> WORK TO BE COMPLETED
Starting with the first line of the records, write out each line exactly until you have included the line containing "loads the counter".

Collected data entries

/-- Settles O23: the counter after an expansion and each of its outputs, both by induction on the draws. -/
theorem expansionDrawsAndCounter : Obligations.ExpansionDrawsAndCounter := by
  intro c k
  exact ⟨expand_snd c k, fun _ => expand_fst_getElem c⟩

end Sys2Proof.Machine

/-! ## The counter commands (R105, R106) -/

namespace Sys2Proof.Machine

/-- `sm_seed` loads the counter from `arg64` (R105). -/
theorem exec_smSeed (s : State) : exec .smSeed s = .next ((s.setSm s.sampled.arg64).respond 0 0#512) := rfl

/-- `sm_next` raises `UNSEEDED` on an unwritten counter (R106). -/
theorem exec_smNext_of_unwritten {s : State} (h : s.sm = none) :
    exec .smNext s = .next (s.raise .unseeded) := congrArg Host.Outcome.next (State.withSm_none h _)

/-- `sm_next` makes one draw on a written counter: it keeps the new counter and answers its mix (R102, R106). -/
theorem exec_smNext_of_written {s : State} {c : Word64} (h : s.sm = some c) : exec .smNext s =
    .next ((s.setSm (c + gamma)).respond 8 ((mix (c + gamma)).setWidth 512)) :=
  congrArg Host.Outcome.next (State.withSm_some h _)

/-- Settles O20: word 0x10 is legal on every instance, and the command is its equation. -/
theorem smSeedLoadsCounter : Obligations.SmSeedLoadsCounter := by
  intro s
  exact ⟨decode_encode (i := .smSeed) rfl, exec_smSeed s⟩

/-- Settles O21: word 0x11 is legal on every instance, and the two cases of the counter are the laws above. -/
theorem smNextDrawsFromCounter : Obligations.SmNextDrawsFromCounter := by
  intro s
  exact ⟨decode_encode (i := .smNext) rfl, exec_smNext_of_unwritten, fun _ => exec_smNext_of_written⟩

end Sys2Proof.Machine

end

section
/-! SUPPORT. The statements that rest on spec/41_lfsr_state_machine.md: the update map in closed form (R121 to
R125) and as a linear bijection (R126), its characteristic polynomial and its period (R127), and the command
`step` (R128). -/

/-! ## The update map (R121 to R126) -/

namespace Sys2Proof.Machine

/-- The rotation of R12 is the library's. -/
theorem rotl_eq_rotateLeft {w k : Nat} (hk : k < w) (x : BitVec w) : rotl x k = x.rotateLeft k :=
  (BitVec.rotateLeft_def.trans (by rw [Nat.mod_eq_of_lt hk, rotl])).symm

theorem step2_closed_form {w k m c : Nat} (hk : k < w) (hc : c < w) (a b : BitVec w) :
    step2 (k, m, c) #v[a, b] =
      #v[a.rotateLeft k ^^^ (a ^^^ b) ^^^ ((a ^^^ b) <<< m), (a ^^^ b).rotateLeft c] := by
  rw [← rotl_eq_rotateLeft hk, ← rotl_eq_rotateLeft hc, BitVec.xor_comm a b]
  rfl

theorem step4_closed_form {w k m : Nat} (hm : m < w) (a b c d : BitVec w) :
    step4 (k, m) #v[a, b, c, d] =
      #v[a ^^^ b ^^^ d, a ^^^ b ^^^ c, a ^^^ c ^^^ (b <<< k), (b ^^^ d).rotateLeft m] := by
  rw [← rotl_eq_rotateLeft hm]
  refine Vector.ext fun i hi => ?_
  interval_cases i <;> simp [step4] <;> ac_rfl

theorem step8_closed_form {w k m : Nat} (hm : m < w) (a b c d e f g h : BitVec w) :
    step8 (k, m) #v[a, b, c, d, e, f, g, h] =
      #v[a ^^^ g, a ^^^ b ^^^ c, a ^^^ c, d ^^^ e, b ^^^ e ^^^ f, b ^^^ f,
        d ^^^ g ^^^ h ^^^ (b <<< k), (d ^^^ h).rotateLeft m] := by
  rw [← rotl_eq_rotateLeft hm]
  refine Vector.ext fun i hi => ?_
  interval_cases i <;> simp [step8] <;> ac_rfl

/-- Settles O30: each pair of variants is its family's closed form at the amounts of R121. -/
theorem updateMapClosedForms : Obligations.UpdateMapClosedForms := by
  refine ⟨fun a b => ?_, fun a b c d => ?_, fun a b c d e f g h => ?_, fun a b => ?_, fun a b c d => ?_⟩
  · have form := step2_closed_form (k := 24) (m := 16) (c := 37) (by decide) (by decide) a b
    exact ⟨form, form⟩
  · have form := step4_closed_form (k := 17) (m := 45) (by decide) a b c d
    exact ⟨form, form⟩
  · have form := step8_closed_form (k := 11) (m := 21) (by decide) a b c d e f g h
    exact ⟨form, form⟩
  · have form := step2_closed_form (k := 26) (m := 9) (c := 13) (by decide) (by decide) a b
    exact ⟨form, form⟩
  · have form := step4_closed_form (k := 9) (m := 11) (by decide) a b c d
    exact ⟨form, form⟩

/-- The word lists of one shape are finitely many. -/
theorem finite_words (w n : Nat) : Finite (Vector (BitVec w) n) := by
  have : Finite (BitVec w) := Finite.of_injective BitVec.toFin BitVec.toFin_injective
  refine Finite.of_injective (fun (x : Vector (BitVec w) n) (i : Fin n) => x[i]) fun x y h => ?_
  exact Vector.ext fun i hi => congrFun h ⟨i, hi⟩

/-- The update map loses no state: it is linear, and sends only zero to zero (R126). -/
theorem advance_injective (v : Variant) : Function.Injective (advance v) := by
  intro x y h
  refine Laws.xorWords_eq_zeroWords_iff.1 (advance_eq_zero ?_)
  rw [advance_xorWords, h, xorWords_self]

/-- Settles O31: an injective map of a finite type is bijective. -/
theorem updateMapIsALinearBijection : Obligations.UpdateMapIsALinearBijection := by
  intro v
  have := finite_words v.W v.N
  exact ⟨advance_xorWords v, advance_zeroWords v, Finite.injective_iff_bijective.1 (advance_injective v)⟩

end Sys2Proof.Machine

/-! ## The characteristic polynomial (R127) -/

namespace Sys2Proof.Laws
open Machine

/-- At every unit word list, the polynomial `p` of degree `n·w` at the wide step `T'` is zero. -/
def vanishesOnUnits (w n : Nat) (T' : Vector (BitVec (w * (n * w))) n → Vector (BitVec (w * (n * w))) n)
    (p : Nat) : Bool :=
  evalAt xorLists (zeroWords _ n) T' (n * w + 1) p (unitLanes w n) == zeroWords _ n

/-- Where `T'` is `T` on every lane, a polynomial that vanishes at the unit word lists does so everywhere. -/
theorem evalAt_eq_zero_of_vanishesOnUnits {w n : Nat} {T : Vector (BitVec w) n → Vector (BitVec w) n}
    {T' : Vector (BitVec (w * (n * w))) n → Vector (BitVec (w * (n * w))) n}
    (hT : ∀ x y, T (xorWords x y) = xorWords (T x) (T y))
    (hlane : ∀ l < n * w, ∀ x, laneWords l (T' x) = T (laneWords l x)) {p : Nat}
    (h : vanishesOnUnits w n T' p = true) (x : Vector (BitVec w) n) :
    evalAt xorWords (zeroWords w n) T (n * w + 1) p x = zeroWords w n := by
  have S := xorSpace_words w n
  refine eq_zero_of_units S (evalAt_add S hT _ _) (fun i hi b hb => ?_) x
  have hl : i * w + b < n * w := lane_index_lt hb hi
  rw [vanishesOnUnits, ← xorWords_eq_xorLists] at h
  have unit := congrArg (laneWords (i * w + b)) (eq_of_beq h)
  rwa [evalAt_hom (laneWords_zeroWords _ _ _ _) laneWords_xorWords (hlane _ hl), laneWords_unitLanes hi hb,
    laneWords_zeroWords] at unit

theorem characteristicPoly_xoroshiro128_vanishes :
    vanishesOnUnits 64 2 (step2 (24 * (2 * 64), 16 * (2 * 64), 37 * (2 * 64)))
      (characteristicPoly .xoroshiro128Plus) = true := by decide +kernel

theorem characteristicPoly_xoshiro256_vanishes :
    vanishesOnUnits 64 4 (step4 (17 * (4 * 64), 45 * (4 * 64))) (characteristicPoly .xoshiro256Plus) = true := by
  decide +kernel

theorem characteristicPoly_xoshiro512_vanishes :
    vanishesOnUnits 64 8 (step8 (11 * (8 * 64), 21 * (8 * 64))) (characteristicPoly .xoshiro512Plus) = true := by
  decide +kernel

theorem characteristicPoly_xoroshiro64_vanishes :
    vanishesOnUnits 32 2 (step2 (26 * (2 * 32), 9 * (2 * 32), 13 * (2 * 32)))
      (characteristicPoly .xoroshiro64Star) = true := by decide +kernel

theorem characteristicPoly_xoshiro128_vanishes :
    vanishesOnUnits 32 4 (step4 (9 * (4 * 32), 11 * (4 * 32))) (characteristicPoly .xoshiro128Plus) = true := by
  decide +kernel

/-- The polynomial of R127 vanishes at the update map. -/
theorem evalAt_characteristicPoly (v : Variant) (x : Words v) :
    evalAt xorWords (zeroWords v.W v.N) (advance v) (v.SB + 1) (characteristicPoly v) x = zeroWords v.W v.N := by
  cases v with
  | xoroshiro128Plus | xoroshiro128StarStar =>
    exact evalAt_eq_zero_of_vanishesOnUnits (step2_xorWords _) (fun _ hl => laneWords_step2 hl 24 16 37)
      characteristicPoly_xoroshiro128_vanishes x
  | xoshiro256Plus | xoshiro256StarStar =>
    exact evalAt_eq_zero_of_vanishesOnUnits (step4_xorWords _) (fun _ hl => laneWords_step4 hl 17 45)
      characteristicPoly_xoshiro256_vanishes x
  | xoshiro512Plus | xoshiro512StarStar =>
    exact evalAt_eq_zero_of_vanishesOnUnits (step8_xorWords _) (fun _ hl => laneWords_step8 hl 11 21)
      characteristicPoly_xoshiro512_vanishes x
  | xoroshiro64Star | xoroshiro64StarStar =>
    exact evalAt_eq_zero_of_vanishesOnUnits (step2_xorWords _) (fun _ hl => laneWords_step2 hl 26 9 13)
      characteristicPoly_xoroshiro64_vanishes x
  | xoshiro128Plus | xoshiro128StarStar =>
    exact evalAt_eq_zero_of_vanishesOnUnits (step4_xorWords _) (fun _ hl => laneWords_step4 hl 9 11)
      characteristicPoly_xoshiro128_vanishes x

> OUTPUT
/-- Settles O23: the counter after an expansion and each of its outputs, both by induction on the draws. -/
theorem expansionDrawsAndCounter : Obligations.ExpansionDrawsAndCounter := by
  intro c k
  exact ⟨expand_snd c k, fun _ => expand_fst_getElem c⟩

end Sys2Proof.Machine

/-! ## The counter commands (R105, R106) -/

namespace Sys2Proof.Machine

/-- `sm_seed` loads the counter from `arg64` (R105). -/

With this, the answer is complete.